In May 2011, we began work on porting Massively Parallel Computation of Absolute binding Free Energy (MP-CAFEE) into the K computer. So far, we have confirmed that MP-CAFEE works correctly in the K computer. Presently we are making adjustment for faster calculation. In August, we started calculations for actual development of drugs against target proteins of cancer and leukemia by using MP-CAFEE modified for the K computer. This requires searching for candidate compounds that may work well among several millions of compounds while checking their chemical structures. Therefore, we collaborate with the Bio-IT Business Development Unit, Fujistu Limited which runs a computer-based drug design business, and selected several hundreds of candidate compounds for MP-CAFEE calculations. Candidate compounds include not only existing compounds. We also design novel compounds that work better. In such a case, we of course check whether it can be synthesized and is free of toxicity (side effects). It is an advantage of IT drug discovery that it can reduce development costs and time. However, its maximum benefit is that we can design various new compounds and predict candidate compounds through molecular simulation without being limited by existing compounds.

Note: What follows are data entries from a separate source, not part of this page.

theorem State.choosePath_mem {s : State} {h : Nat} {x : Partner} {f : Flow} {e : Nat × List Nat} (he : s.choosePath h x f = some e) :
    e ∈ s.usablePaths x := by
  rw [State.choosePath_eq] at he
  split at he
  · exact List.argmin_mem he
  · exact List.mem_of_head? he

theorem State.choosePath_first {s : State} {h : Nat} {x : Partner} {f : Flow} {e e' : Nat × List Nat} (hadpt : x.adpt = false)
    (he : s.choosePath h x f = some e) (he' : e' ∈ s.usablePaths x) : e.1 ≤ e'.1 := by
  rw [State.choosePath_eq, if_neg (by simp [hadpt]), List.head?_eq_some_iff] at he
  obtain ⟨l, hl⟩ := he
  have hsorted := s.usablePaths_sorted x
  rw [hl] at hsorted he'
  obtain rfl | htail := List.mem_cons.mp he'
  · exact Nat.le_refl _
  · exact Nat.le_of_lt (List.rel_of_pairwise_cons hsorted htail)

theorem State.choosePath_least {s : State} {h : Nat} {x : Partner} {f : Flow} {e e' : Nat × List Nat} (hadpt : x.adpt = true)
    (he : s.choosePath h x f = some e) (he' : e' ∈ s.usablePaths x) :
    s.pathScore f ((s.half h).time.toNat + 1) e.1 e.2 ≤ s.pathScore f ((s.half h).time.toNat + 1) e'.1 e'.2 := by
  rw [State.choosePath_eq, if_pos hadpt] at he
  exact List.le_of_mem_argmin he' he

/-! ### A message leaves (R280, R281) -/

section
variable {s : State} {h i p q : Nat} {m : OutMsg} {hops : List Nat}

/-- The flow of the DATA that a binding sends to a partner. -/
def Partner.dataFlow (x : Partner) (b : Nat) : FlowKey := ⟨b, x.ddev, x.dbind, .dataGreq⟩

/-- A message as it leaves in a DATA packet by path `p`. -/
def State.dataPacket (s : State) (m : OutMsg) (x : Partner) (p : Nat) (hops : List Nat) : Packet :=
  Packet.sealed
    { ddev := x.ddev, sdev := s.devid, dbind := x.dbind, sbind := m.b, ptype := .data, hidx := 0, path := p, cong := false,
      hops := hops, rw2 := m.rw2, psn := (s.flow (x.dataFlow m.b)).nextPsn, xtag := m.xtag, ecrc := 0, body := m.body }

variable (hmsg : (s.engine h).outbox[i]? = some m) (htype : m.ptype = .data) (hnotice : m.isRollback = false)
  (hvalid : (s.partner h m.b m.partner).valid = true)
  (hpath : s.choosePath h (s.partner h m.b m.partner) (s.flow ((s.partner h m.b m.partner).dataFlow m.b)) = some (p, hops))
  (hfirst : ∀ j o, j < i → (s.engine h).outbox[j]? = some o → ¬ (o.b = m.b ∧ o.partner = m.partner ∧ flowClass o.ptype = some .dataGreq))
  (hfree : s.hopHeld h hops = false)
include hmsg htype hnotice hvalid hpath hfirst hfree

In this fiscal year, I believe we can produce a series of drug candidate compounds against relatively small target proteins. Because of computation time, we give priority to the surest thing, and then prepare to handle larger and more difficult targets in the future. We will practically complete this project in three years. The biggest goal of our project is to develop several compounds that may be studied in clinical trials by then. Of course it includes the results we will produce in this fiscal year.
As I mentioned before, it is one of the objectives of this project to get Japanese pharmaceutical companies interested in IT drug discovery that has been failing to produce successful results, and to have them work with us. Thanks to worldwide interest and the completion of the K computer, we have received favorable responses and offers from pharmaceutical companies. Since it is a national project, we have talked with many pharmaceutical companies about collaboration. Many companies have already given us various proposals. Some of them wish to start during this fiscal year. Since we are not yet ready to get off the block, we are now continuing discussions with them and are preparing for the future.